Frank Matthews Dugan
USDA-ARS Western Regional Plant Introduction Station
Washington State University, Pullman, WA
fdugan@wsu.edu

Dugan, F.M. 2008. Poisonous Fungi and Mycotoxins. Online. APSnet Features.
doi: 10.1094/APSnetFeature-2008-0208


Poisonous mushrooms gained notoriety even in antiquity for their part in destroying innocent or not so innocent lives. Especially famous was the reputed poisoning of a Roman emperor. The fungal toxins, and the dishes into which the toxins may have been introduced, have been the subjects of considerable speculation. Some cultures, especially the Greeks and Anglo-Saxons, long retained a suspicion of fungi as foodstuffs. Antidotes against poisoning (mostly emetics composed of pungent substances) were probably effective primarily against early-onset gastrointestinal difficulties. They would have been of little use against the toxic Amanita species, whose symptoms may not appear for several hours after ingestion.

Mycotoxins were a threat in both food and forage. Much has been written in modern times regarding probable connections between mycotoxins and events in medieval, Renaissance, or colonial times, including instances of mass hallucinations, changes in birthrates, charges of witchcraft, etc. The impact of mycotoxins in Europe undoubtedly rose in the Middle Ages, with the spread of cultivation of rye, an excellent host for ergot (Claviceps purpurea). But ancient peoples probably also suffered from ergot as well as from the effects of Fusarium, Penicillium, or Aspergillus mycotoxins and from allergens of common fungi. Dramatic claims have also been advanced to explain several events in antiquity. Some, such as the notion that fungi turned the Etruscans into homosexuals, are best relegated to the realm of unintentional humor, but other claims bear close examination.

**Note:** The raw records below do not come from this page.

/-- Function codes of every TDI (R294). -/
def tdis : List Nat := (List.range 8).flatMap (fun n => (List.range 33).map (fun v => 256 * (n + 1) + v))

/-- PERST_N was released 100 ms ago or more, so the port is ready (R296); earlier its readiness is open. -/
def State.hostReady (s : State) : Bool :=
  match s.host.released with
  | none => false
  | some t => decide (t + 100000000 ≤ s.now) || decide (2 ≤ s.rd 0x5000 1) || decide (s.freeVal 1 = 1)

/-- The answer of a configuration request. -/
def State.cfgAnswer (s : State) (v : Nat) : State := { s with host := { s.host with cfgResp := v } }

/-- Data that a configuration read returns. -/
def State.cfgGive (s : State) (v : Nat) : State := { s with host := { s.host with cfgData := v } }

/-- What the host has set in a function's configuration space. -/
def State.fn (s : State) (code : Nat) : FnSt := s.host.fns.get (fun _ => {}) code
/-- Set a function's configuration. -/
def State.setFn (s : State) (code : Nat) (x : FnSt) : State :=
  { s with host := { s.host with fns := s.host.fns.put (fun _ => {}) code x } }

/-- A bit of a function's error status is set (R294): 14 completion timeout, 20 Unsupported Request,
as PCI Express numbers them. -/
def State.fnError (s : State) (code b : Nat) : State :=
  let x := s.fn code
  s.setFn code { x with errors := if x.errors.testBit b then x.errors else x.errors + 2 ^ b }

/-- A memory read that no function serves: Unsupported Request; a write is dropped (R304, R322, R329). -/
def State.turnedAway (s : State) (code : Nat) (write : Bool) : State :=
  let t := s.fnError code 20
  if write then t else { t with host := { t.host with barReads := none :: t.host.barReads } }

/-- Device ID of a function (R297). -/
def deviceId (f : Func) : Nat := if f.v.val ≠ 0 then 0x4098 else if f.f.val = 0 then 0x4096 else 0x4097
/-- Class code of a function (R297): a VF's is that of its PF. -/
def classCode (f : Func) : Nat := if f.f.val = 0 then 0x088000 else 0x120000
/-- MSI-X vectors of a function (R294). -/
def vectorsOf (f : Func) : Nat := if f.v.val = 0 then 2048 else 64

/-- What a configuration read returns (R294, R297, R303, R331); none where the spec names no value. -/
def State.cfgRead (s : State) (f : Func) : CfgReg → Option Nat
  | .vendorId => some 0x1F4A
  | .deviceId => some (deviceId f)
  | .classCode => some (classCode f)
  | .maxPayload => some (128 * 2 ^ (s.fn (funcCode f)).maxPayload)
  | .maxReadRequest => some (128 * 2 ^ (s.fn (funcCode f)).maxReadRequest)
  | .msixSize => some (vectorsOf f)
  | .errors => some (s.fn (funcCode f)).errors
  | .bar2 => some (if f.v.val = 0 then 2 ^ (21 + s.host.barSize.get (fun _ => 0) f.f.val) else 0)
  | .numVfs => some (if f.v.val = 0 then s.rd (pfObj f.f.val) 2 else 0)
  | .cplTimeout => some (s.rd 0x5000 7)
  | .other => none

/-- VFs of a PF that are enabled (R331). -/
def State.setVfs (s : State) (f n : Nat) : State :=
  (s.wr (pfObj f) 2 n).each (fun t v => t.wr (vfObj f (v + 1)) 1 (decide (v < n)).toNat) (List.range 32)

/-- Windows of a PF's BAR2, in order: those with HOST set that its domain owns (R303). -/
def State.barWindows (s : State) (f : Nat) : List Nat :=
  (List.range 64).filter (fun w => decide (s.rd (winObj w) 5 = 1) && decide (s.rd (winObj w) 1 = funcDomain (256 * f)))
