-- ==== Sys2Proof/Machine/Regions.lean ====
section
/-! DEFINITION. A region's return to its post-configuration state (R69), as operations: the request, the start and the reload,
which a region commit and a rollback share in part. The commands stand in FenceCmds.lean. -/

namespace Sys2Proof.Machine

/-- Clusters of a region, by cluster number. -/
def regionClusters (n : Nat) : List Nat := (List.range 64).map (fun c => n * 64 + c)

/-- A Prism at its configured state. -/
def FabSt.resetPrism (f : FabSt) (k : Nat) : FabSt :=
  match (f.prism k).cfg with
  | some g => f.setPrism k (initPrism g)
  | none => f

/-- A Pool at its configured state, with the contents reloaded (R69, R142). -/
def FabSt.resetPool (img : Nat → SMap Word) (f : FabSt) (k : Nat) : FabSt :=
  match (f.pool k).cfg with
  | some g => f.setPool k (initPool g (img k))
  | none => f

/-- Acknowledges and taken marks that belong to a region's own units and sinks. -/
def FabSt.resetAcks (f : FabSt) (n : Nat) : FabSt :=
  { f with
    acks := f.acks.dropKeys (fun k =>
      if k < 2 ^ 20 then decide (k / 16384 = n) else decide (k < 2 ^ 20 + 2 ^ 16) && decide ((k - 2 ^ 20) % 2 ^ 15 / 512 = n)),
    gAck := f.gAck.dropKeys (fun k => decide (k < 2 ^ 20) && decide (k / 256 = n)),
    taken := f.taken.filter (fun k =>
      if k < 2 ^ 16 then decide (k / 576 ≠ n)
      else if k < 2 ^ 17 then decide ((k - 2 ^ 16) / 128 ≠ n)
      else decide ((k - 2 ^ 17) / 16 ≠ n)) }

/-- Every unit of a region at its INIT state (R69 steps 3 to 5). A token in the region's own driving stations goes with the
region (R96); one in its receiving stations and Bisector buffers stays (R104). -/
def FabSt.initRegion (f : FabSt) (img : Nat → SMap Word) (n : Nat) : FabSt :=
  let f1 := (((f.initLus n).each FabSt.resetPrism (regionClusters n)).each (FabSt.resetPool img) (regionClusters n)).resetAcks n
  ({ f1 with arcTx := f1.arcTx.dropKeys (fun k => decide (k / 128 = n)) } : FabSt).settled

/-- Locus ports of a region, as die and port. -/
def regionLports (n : Nat) : List (Nat × Nat) := (List.range 4).map (fun j => (n / 32, 4 * (n % 32) + j))

/-- The write ports of a region lose their partly written items (R224). -/
def State.resetLports (s : State) (n : Nat) : State := (regionLports n).foldl (fun t p => t.resetWritePort p.1 p.2) s

/-- A region starts anew (R69 steps 3 to 5, R141, R147, R154, R224, R260, R417). -/
def State.regionAnew (s : State) (n : Nat) : State :=
  let s1 : State := { s with fab := s.fab.initRegion s.stagedPool n }
  let s2 := ((s1.resetLports n).resetMport n).checkUnits n
  (s2.wr (intObj n) 3 0).epoch n

/-- A region reset begins (R69 step 1, R70): RESET is set and the fence closes with FORCE. It takes its place behind the resets of its
die that have begun. -/
def State.resetBegin (s : State) (n : Nat) : State :=
  let s1 := if s.fenced n then s.modFence n (fun x => { x with resetFrom := s.now }) else s
  let s2 : State := { s1 with fab := { s1.fab with resets := s1.fab.resets.filter (fun m => decide (m ≠ n)) ++ [n] } }
  (s2.wr (regObj n) 7 2).fenceSet [n] 4 true

/-- A region reset is requested (R69 step 1): it waits while a snapshot or rollback of the region runs. A region that no load has
configured, or that GSR holds, is at its initial state. -/
def State.resetAsk (s : State) (n : Nat) : State :=
  if s.regState n ≤ 1 ∨ s.rd (regObj n) 7 = 1 ∨ s.rd (regObj n) 7 = 2 then s
  else if s.slotRuns n then s.wr (regObj n) 7 1
  else s.resetBegin n

/-- The region of a die whose turn it is (R70): the resets of one die run one after another, in the order in which they began
(notes/assumptions/165.md). A gated region, which cannot be reset before it wakes, keeps none waiting. -/
def State.resetTurn (s : State) (d : Nat) : Option Nat :=
  (s.fab.resets.filter (fun m => decide (m / 32 = d) && decide (s.rd (enObj m) 2 ≠ 3))).head?

/-- The next region of a die that is fenced already passes step 2 now. -/
def State.resetNext (s : State) (d : Nat) : State :=
  match s.resetTurn d with
  | some m => if s.fenced m then s.modFence m (fun x => { x with resetFrom := s.now }) else s
  | none => s

/-- A region's reset is over, or its device unconfigured: it leaves its die's order. -/
def State.resetLeave (s : State) (n : Nat) : State :=
  ({ s with fab := { s.fab with resets := s.fab.resets.filter (fun m => decide (m ≠ n)) } } : State).resetNext (n / 32)

/-- The reload of a fenced region (R69 steps 3 to 7). -/
def State.resetReload (s : State) (n : Nat) : State :=
  let t0 := (s.fab.fence n).resetFrom
  ((((s.regionAnew n).clearReason n 4).wr (regObj n) 7 3).raise 0x0D06 1 0 (locRegion n) [(24, 8, s.now - t0)]).resetLeave n

end Sys2Proof.Machine
end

The ancients were well aware that foodstuffs, including grains, could become moldy, but they had no notion of microorganisms per se. To appreciate the probable impact of toxigenic microorganisms in the ancient world, it is essential to understand in some detail the norms and limits of ancient storage and transport of grains. What we know of these practices comes partly from historical and archaeological data and partly from modern experimentation that seeks to duplicate ancient storage conditions.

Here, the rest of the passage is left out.